「では、行きましょうか…」
何気ない仕草で腕時計を確かめると、ハジはいつもどおりの落ち着いた所作で手にした経済新聞をテーブルの上に置いた。いつもよりもずっときっちりとまとめた髪、クリーニングから戻ってきたばかりの白いワイシャツに落ち着いた色合いのネクタイ。
それは初日、会社から直行した為に一着だけ手元にあるスーツだった。
暑いからTシャツだって良いのに…と言う小夜に、ハジは『それでも初対面ですから…』と譲らない。

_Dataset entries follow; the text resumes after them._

-- ==== Sys2Proof/Machine/CfgLoad.lean ====
section
/-! DEFINITION. Images and partial reconfiguration (chapter 8, class 0x01): the stop library, paging, load checks, full and
partial loads, rewrites and the Tongue port. -/

namespace Sys2Proof.Machine

def dtHdrFormat : Nat := 0x40
def dtKey : Nat := 0x41
def dtKind : Nat := 0x42
def dtUnwrap : Nat := 0x43
def dtSegFormat : Nat := 0x44
def dtSegTag : Nat := 0x45
def dtPayload : Nat := 0x46
def dtSlotInUse : Nat := 0x47
def dtSlotRange : Nat := 0x48
def dtStopGoverning : Nat := 0x49
def dtVmask : Nat := 0x4A
def dtDecl : Nat := 0x4B
def dtTruncated : Nat := 0x4C
def dtStall : Nat := 0x4D
def dtSession : Nat := 0x4E
def dtOutOfOrder : Nat := 0x4F
def dtEngineActive' : Nat := 0x50
def dtNoFlash : Nat := 0x51

/-! ## The stop library (R222 to R224) -/

def slFree : Nat := 0
def slFilling : Nat := 1
def slPending : Nat := 2
def slValid : Nat := 3

/-- The state of library slot `k` (Table 8.2). -/
def Chip.slotState (c : Chip) (k : Nat) : Nat :=
  match tfind k c.cfg.slots with
  | some s => s.st
  | none => slFree

/-- The vertical-gate use map of a slot. -/
def Chip.slotVmap (c : Chip) (k : Nat) : Nat := ((tfind k c.cfg.slots).map LibSlot.vmap).getD 0

/-- Put a slot into a state; FREE keeps no entry. -/
def Chip.setSlotState (k st : Nat) (c : Chip) : Chip :=
  if st = slFree then { c with cfg := { c.cfg with slots := tdel k c.cfg.slots } }
  else
    let s := ((tfind k c.cfg.slots).getD { st := 0, vmap := 0, digest := [] })
    { c with cfg := { c.cfg with slots := tset k { s with st := st } c.cfg.slots } }

/-- The address of library slot `k` (R222). -/
def Chip.slotAddr (c : Chip) (k : Nat) : Nat := c.get F.CFG_LIB_BASE_ADDR + k * 0x200000

/-- Whether a slot is the source of a READY or LOADING stop, or of a rewrite that has not yet marked its stop (R224, R241). -/
def Chip.slotReferenced (c : Chip) (k : Nat) : Bool :=
  c.cfg.src.any (fun e => e.2 = k) || (c.cfg.page.map (fun (p : Paging) => decide (p.slot = k))).getD false ||
    c.cfg.waiting.any (fun p => p.slot = k) || (c.cfg.rewrite.map (fun q => decide (q.2.1 = k))).getD false

/-- `CFG_LIB_USE` (Table 8.14). -/
def Chip.libUse (c : Chip) : Nat :=
  (c.cfg.slots.filter (fun e => e.2.st = slValid)).length +
    (c.cfg.slots.filter (fun e => e.2.st = slFilling || e.2.st = slPending)).length * 2 ^ 13

/-- Frame `q` of a slot, and its entry in the CRC table (Table 8.1). -/
def Chip.slotFrame (c : Chip) (k q : Nat) : List Byte := memRead (c.slotAddr k + 0x4000 + 320 * q) 320 c.mem
def Chip.slotCrc (c : Chip) (k q : Nat) : Nat := leNat (memRead (c.slotAddr k + 0x100 + 4 * q) 4 c.mem)

/-- The isolation table of a slot, 2 bits per boundary output. -/
def Chip.slotIso (c : Chip) (k : Nat) : Nat := leNat (memRead (c.slotAddr k + 0x2000) 8192 c.mem)

/-- A frame of all zeros. -/
def zeroFrame : List Byte := List.replicate 320 0

/-- The frames of a SLOT plaintext from byte 8,704 (Table 8.6): 1,600 records ending exactly at the last byte. -/
def parseFrames : Nat → List Byte → List Byte → Option (List (List Byte))
  | 0, _, rest => if rest = [] then some [] else none
  | n + 1, prev, b :: rest =>
    if b = 0 then (parseFrames n zeroFrame rest).map (fun fs => zeroFrame :: fs)
    else if b = 1 ∧ prev ≠ [] then (parseFrames n prev rest).map (fun fs => prev :: fs)
    else if b = 2 ∧ 320 ≤ rest.length then
      (parseFrames n (rest.take 320) (rest.drop 320)).map (fun fs => rest.take 320 :: fs)
    else none
  | _ + 1, _, [] => none

/-- Write a slot's content into the library: CRC table, isolation table and frames (Table 8.1). -/
def Chip.fillSlot (k : Nat) (iso : List Byte) (fs : List (List Byte)) (c : Chip) : Chip :=
  let a := c.slotAddr k
  let m := memZero a (a + 0x200000) c.mem
  let m := memWrite (a + 0x100) (fs.flatMap (fun f => natLe 4 (crc32c f))) m
  { c with mem := memWrite (a + 0x4000) fs.flatten (memWrite (a + 0x2000) iso m) }

/-! ## Marks and paging (R207, R208, R225) -/

/-- Whether a vertical-gate use map meets the mask of a region's pair (R211). -/
def Chip.vmapMeets (c : Chip) (r vmap : Nat) : Bool :=
  (List.range 13).any (fun w => (bits vmap (64 * w + 63) (64 * w) &&& c.get (F.FAB_VMASK_MASK (r % 96) w)) ≠ 0)

/-- A target becomes READY with a slot as its source, unless its use map meets the mask (R211, R225). -/
def Chip.readyStop (r s k : Nat) (c : Chip) : Chip :=
  let vm := c.slotVmap k
  if c.vmapMeets r vm then c.emptyStop r s
  else
    let c := c.set (F.FAB_RG_STAT_STOPST r s) ssReady
    { c with cfg := { c.cfg with src := tset (rsKey r s) k c.cfg.src, vuse := tput 0 (rsKey r s) vm c.cfg.vuse } }

/-- Write a slot's frames and isolation table into a stop of a region (R225 step 3). -/
def Chip.writeStop (r s k : Nat) (c : Chip) : Chip :=
  let base := rsKey r s * 1600
  let conf := (List.range 1600).foldl (fun t q => tput zeroFrame (base + q) (c.slotFrame k q) t) c.cfg.conf
  { c with cfg := { c.cfg with conf := conf, iso := tput 0 (rsKey r s) (c.slotIso k) c.cfg.iso } }

/-- Put the marks of a paging back to the states they replaced (R208). -/
def Chip.unmark (ms : List (Nat × Nat × Nat)) (c : Chip) : Chip :=
  c.forAll ms (fun m => Chip.set (F.FAB_RG_STAT_STOPST m.1 m.2.1) m.2.2)

/-- Send the Tongue completion words that wait, oldest first, from the configuration block's NI in class CTL (R243). -/
def Chip.tonguePumpN : Nat → Chip → Chip
  | 0, c => c
  | n + 1, c =>
    match c.cfg.doneQ with
    | [] => c
    | (a, w) :: q =>
      let hi := decide (a % 16 = 8)
      match c.niIssue 52 1 3 (a / 16 * 16) none 1 0 [if hi then 0xFF00 else 0x00FF] [if hi then w <<< 64 else w] .tongue with
      | some c => Chip.tonguePumpN n { c with cfg := { c.cfg with doneQ := q } }
      | none => c

/-- Send the completion words that wait. -/
def Chip.tonguePump (c : Chip) : Chip := c.tonguePumpN c.cfg.doneQ.length

/-- A Tongue request ends: its completion word is written to the requester's scratchpad over the network (R243). -/
def Chip.tongueDone (addr tag res : Nat) (c : Chip) : Chip :=
  Chip.tonguePump { c with cfg := { c.cfg with doneQ := c.cfg.doneQ ++ [(addr, tag + res * 65536)] } }

/-- A rewrite has loaded the governing stop of a region anew: the region leaves HELD unless another cause remains. A reload of
Ligature in progress keeps its own cause (Table 8.10, R211, R393, R394). -/
def Chip.rewritten (r : Nat) (reinit : Bool) (c : Chip) : Chip :=
  let c := if reinit then c.initFfs r else c
  let c := if c.lg.reload.any (fun l => l.1 = r) then c else c.releaseRegion r hwyLigature
  (c.releaseRegion r hwyBore).releaseRegion r hwyConfig

/-- The status a paging's requester sees, and what follows for it (R225, R241 to R243). A rewrite loads its region anew, so that a
BORE cause ends with it (R211). -/
def Chip.pageReply (p : Paging) (st dt : Nat) (c : Chip) : Chip :=
  match p.why with
  | .load => c
  | .command id => c.fail id st dt
  | .rewrite id r reinit =>
    if st = ST_OK then
      (c.rewritten r reinit).fail id ST_OK dtNone
    else ((c.emptyStop r (c.gov r)).raise EV_CFG_REWRITE_FAILED (r + dt * 256)).fail id st dt
  | .tongue _ a tag => c.tongueDone a tag (if st = ST_OK then 0 else if dt = dtStopGoverning then 1 else 2)

/-- A paging is abandoned: what it left LOADING and not verified becomes EMPTY (R207, Table 7.4). -/
def Chip.pageAbandon (p : Paging) (c : Chip) : Chip :=
  c.forAll (p.marked.filter (fun m => p.left.contains (m.1, m.2.1))) (fun m => Chip.emptyStop m.1 m.2.1)

/-- Every paging and rewrite in progress or waiting ends without effect, because the device leaves USER: what is LOADING and not
verified becomes EMPTY (R207; log entry 51). -/
def Chip.dropPagings (c : Chip) : Chip :=
  let ps := c.cfg.page.toList ++ c.cfg.waiting
  let rw := c.cfg.rewrite.toList
  let c := { c with cfg := { c.cfg with page := none, waiting := [], rewrite := none } }
  let c := c.forAll ps (fun p c =>
    let c := c.pageAbandon p
    match p.why with
    | .load => c
    | .command id => c.fail id ST_ABORTED dtNone
    | .rewrite id _ _ => c.fail id ST_ABORTED dtNone
    | .tongue _ a tag => c.tongueDone a tag 2)
  c.forAll rw (fun q => Chip.fail q.1 ST_ABORTED dtNone)

/-! ## Load failure and fallback (R232, R236, R238, R242) -/

/-- Read from the flash: command 0xEE with extension 0x11 (R227). -/
def Chip.xspiRead (addr dummy len : Nat) (c : Chip) : Chip := c.emit (.xspi 0xEE 0x11 (some addr) dummy len [])

/-- A load that reads its image from the flash: the slot table first, or the image (R226, R227). -/
def Load.ofFlash (golden : Bool) (table : Nat) (limit : Option Nat) : Load :=
  { kind := 0, flash := true, golden := golden, dram := false, slot := none, region := 0, reinit := false, header := [],
    next := 0, buf := [], sig := [], seg := 1, key := [], chain := [], targets := [], filled := [], decl := [],
    limit := limit, table := table, more := [], held := false, final := false }

/-- Enter CONFIGURING (R237 step 1): runs end, every region is HELD and its leases end (R265), every stop EMPTY, every slot FREE,
flip-flops 0. -/
def Chip.enterConfiguring (c : Chip) : Chip :=
  let c := if c.dstate = stUser then c.leaveUser else c
  let c := ((c.setState stConfiguring).denAllLow).dropPagings
  let c := c.forAll regions (fun r c =>
    if c.rgState r = rgRetired then c
    else
      let c := (c.discardRequests r).endLeases r
      let c := c.set (F.FAB_RG_STAT_RSTATE r) rgHeld
      let c := c.set (F.FAB_RG_STAT_HOLD_WHY r) (2 ^ hwyConfig)
      let c := c.forAll (List.range 8) (fun s => Chip.emptyStop r s)
      c.setRg r (fun g => { g with ff := 0, bnd := 0 }))
  ({ c with cfg := { c.cfg with slots := [], grants := [] } } : Chip).auxAll

/-- Set the phase and kind of `CFG_STAT`. -/
def Chip.cfgPhase (ph kind : Nat) (c : Chip) : Chip := (c.set F.CFG_STAT_PHASE ph).set F.CFG_STAT_KIND kind

/-- End the command that carries a load, if any; those behind it find no session (R250). -/
def Chip.loadReply (l : Load) (st dt : Nat) (c : Chip) : Chip :=
  let c := match l.slot with
    | some id => c.fail id st dt
    | none => c
  c.forAll l.more (fun m => Chip.fail m.1 ST_BAD_STATE dtSession)

/-- A failed full load tries the golden image from flash, or the device enters CONFIG_FAILED (R238). -/
def Chip.afterFullFail (l : Load) (st dt : Nat) (c : Chip) : Chip :=
  match (if c.aon.bootSrc = 0 ∧ !l.golden then c.cfg.golden else none) with
  | some g =>
    let c := if c.dstate = stConfiguring then c else c.enterConfiguring
    let c := (c.set F.CFG_STAT_GOLDEN 1).set F.CFG_STAT_SRC_FLASH 1
    (({ c with cfg := { c.cfg with load := some (Load.ofFlash true 0 (some g.2.1)) } } : Chip).cfgPhase 1 0).xspiRead g.1 g.2.2 g.2.1
  | none => (c.setState stConfigFailed).raise EV_CFG_CONFIG_FAILED (st + dt * 256)

/-- A load fails or is aborted after check 7: its marks become EMPTY and its slots FREE (R236), and what its kind then
gives (R238, R242). A flash load that fails its header checks has already entered CONFIGURING. -/
def Chip.loadFailAt (back st dt : Nat) (c : Chip) : Chip :=
  match c.cfg.load with
  | none => c
  | some l =>
    let seg := if l.header = [] ∨ l.table ≠ 0 then 0 else min (l.seg - back) (pf l.header 18 2)
    let c := ((c.set F.CFG_STAT_LAST_STATUS st).set F.CFG_STAT_LAST_DETAIL dt).set F.CFG_STAT_LAST_SEG seg
    let mine := match c.cfg.page with
      | some p => (match p.why with
        | .load => p.marked.map (fun m => (m.1, m.2.1))
        | _ => [])
      | none => []
    let c := c.forAll (l.targets ++ mine) (fun t => Chip.emptyStop t.1 t.2)
    let c := c.forAll l.filled (fun k => Chip.setSlotState k slFree)
    let page := match c.cfg.page with
      | some p => (match p.why with
        | .load => none
        | _ => some p)
      | none => none
    let waiting := c.cfg.waiting.filter (fun p => p.why ≠ .load)
    let c := ({ c with cfg := { c.cfg with load := none, page := page, waiting := waiting } } : Chip).cfgPhase 0 (if page.isSome then 3 else l.kind)
    let c := c.raise EV_CFG_LOAD_FAILED (st + dt * 256 + seg * 65536)
    let c := c.loadReply l st dt
    if l.kind = 0 then c.afterFullFail l st dt
    else if l.kind = 2 ∧ l.held then
      ((c.probeAll.emptyStop l.region (c.gov l.region)).raise EV_CFG_REWRITE_FAILED (l.region + dt * 256))
    else c.probeAll

/-- A load fails at the segment it is at. -/
def Chip.loadFail (st dt : Nat) (c : Chip) : Chip := c.loadFailAt 0 st dt

/-- A load fails in the marks or the paging of the segment just taken (check 12). -/
def Chip.loadFailPage (st dt : Nat) (c : Chip) : Chip := c.loadFailAt 1 st dt

/-! ## Header checks (Table 8.8, 1 to 7) -/

/-- Checks 1 to 6 of a header. -/
def Chip.headerRefusal (c : Chip) (kind : Nat) (h : List Byte) : Option (Nat × Nat) :=
  let flags := pb h 11
  let ki := pb h 10
  let enc := flags.testBit 2
  let lc := c.lc
  if crc32c (h.take 252) ≠ pf h 252 4 ∨ pf h 0 4 ≠ 0x4D493954 ∨ pf h 4 2 ≠ 1 ∨ 1 < pb h 9 ∨ bits flags 7 3 ≠ 0 ∨ pb h 17 ≠ 0 ∨
      pf h 144 108 ≠ 0 then some (ST_BAD_PARAM, dtHdrFormat)
  else if pb h 6 ≠ 0x7A ∨ pb h 7 ≠ 9 ∨ pb h 8 ≠ 2 ∨
      (pb h 9 = 1 ∧ pf h 24 16 ≠ c.get F.SYS_UID_LO_UID + c.get F.SYS_UID_HI_UID * 2 ^ 64) then some (ST_ID_MISMATCH, dtNone)
  else if !((lc = lcFactory && (ki = 0xFF || decide (ki < 4)) && (!enc || c.get F.SEC_STAT_ROOTKEY = 1)) ||
      ((lc = lcProvisioned || lc = lcField) && decide (ki < 4) && enc) || (lc = lcRma && ki = 0xFF && !enc)) then
    some (ST_DENIED_LIFECYCLE, dtNone)
  else
    let hash := (shake256 ((h.drop 80).take 64)).take 32
    let keyOk := if ki = 0xFF then decide (hash = Config.drikioxKeyHash)
      else (c.get F.SEC_STAT_SLOT_PROG).testBit ki && !(c.get F.SEC_STAT_SLOT_REV).testBit ki && decide (hash = tget [] ki c.cfg.keyHash)
    if !keyOk then some (ST_AUTH_FAIL, dtKey)
    else if pb h 16 < c.get F.SEC_STAT_MIN_SVN then some (ST_AUTH_FAIL, dtRollback)
    else
      let n := pf h 18 2
      if flags.testBit 0 ≠ decide (kind = 0) ∨ (flags.testBit 1 ∧ kind ≠ 0) ∨ n = 0 ∨ 4096 < n ∨ (kind = 2 ∧ n ≠ 1) ∨
          pf h 20 4 < 30048 + 97 * n then some (ST_BAD_PARAM, dtKind)
      else if enc ∧ (kwUnwrap c.cfg.rootKey ((h.drop 40).take 40)).isNone then some (ST_AUTH_FAIL, dtUnwrap)
      else none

皺にならないようにハンガーに掛けたジャケットを片手に取ると、『どうしたのですか?』とでも言わんばかりに小夜を振り返った。
小夜はまだ戸惑う様にベッドの端に腰を下ろしている。
気の進まない様子は傍目にも見て取れて、ハジは一旦手にしたジャケットをソファーの背に預けるとゆっくりと小夜の前に立った。
「…行きたくありませんか?」
「……う…ん。……ちょっと、心配…」
小夜の目線に合わせて膝を着き小夜を優しく覗き込んでくる。そんな彼を相手に気持ちを誤魔化す事はとても無理に思え、小夜は素直に小さく頷いた。
「…だって、お父さん…ハジの事、何も知らないんだよ。……それなのに…」
突然に、ハジが『沖縄を離れる前にお父さんに紹介して欲しい』と小夜に言い出したのは、昨日の昼間の事だ。
「だからこそ、やはりこの機会に一度ご挨拶しておこうと思ったのですよ」
そのスーツが仰々しい気分にさせるのだとは、とても言えない。ただでさえ気が重いと言うのに…場所が病院であると言う事を除けば…これでは何だか結婚の許しを貰いに行くようなシチュエーションだ。
小夜はフリルのついた白いノースリーブのブラウスに、ふわりと広がるひざ丈のスカート。
沖縄の海のような青のグラデーション。麻のサンダルから覗く爪先にほんのりと桜貝のようなペディキュアが愛らしかった。
「一昨日は、まだ話さない方が良いって言ったのに…」
彼はまだあの時、入院中の父親にはこれ以上心配を掛けない方が良い…と言っていたと言うのに。「…気が変わりました。……というよりも、考え直したのですよ。この先も…私達が付き合うと言うなら、初めからきちんと話しておいた方が良いでしょう?」
その瞳が、『貴女は嘘をつくのが苦手なようですから…』と笑っていた。
「…お父さんに対して下手な隠し事をさせる訳にはいかないと思ったのです。それに…流石に毎週末会いに来られる訳でもありませんからね…」
遠距離だからこそ、いざとなれば全てを隠したまま付き合い続ける事も出来るだろう。
しかし遠く離れているからこそ、大切な人に隠し事はしない方が良いのです…とハジは続けた。「………ぅん」
ハジの言い分は筋が通っているようにも思う。
それに彼の『この先も付き合う…』と言う一言に、小夜の胸はふわりと甘く潤っていた。
しかし…。
尚も浮かない表情の小夜にハジは続けた。
「…それに貴女は気にしていたでしょう?お父さんに火事の事も、私の事も、話せなかったと…」「……………だって」
「いずれ知れてしまう事なのですから…。お父さんも…、私も…貴女を大切に思っている事は変わりません…。ただ立場が少し違うだけです。ですから、もう……心配しないで…」
尚も決心が付かないままの小夜に、ハジは『さあ…』と言って手を差し伸べた。
「…ハジ。……緊張しないの?」
「…勿論…していますよ。約束もなしに小夜のお父さんに初めてご挨拶をしに伺うのですから…」しかし事も無げにそう言う口調は、とても緊張しているようには感じられなかった。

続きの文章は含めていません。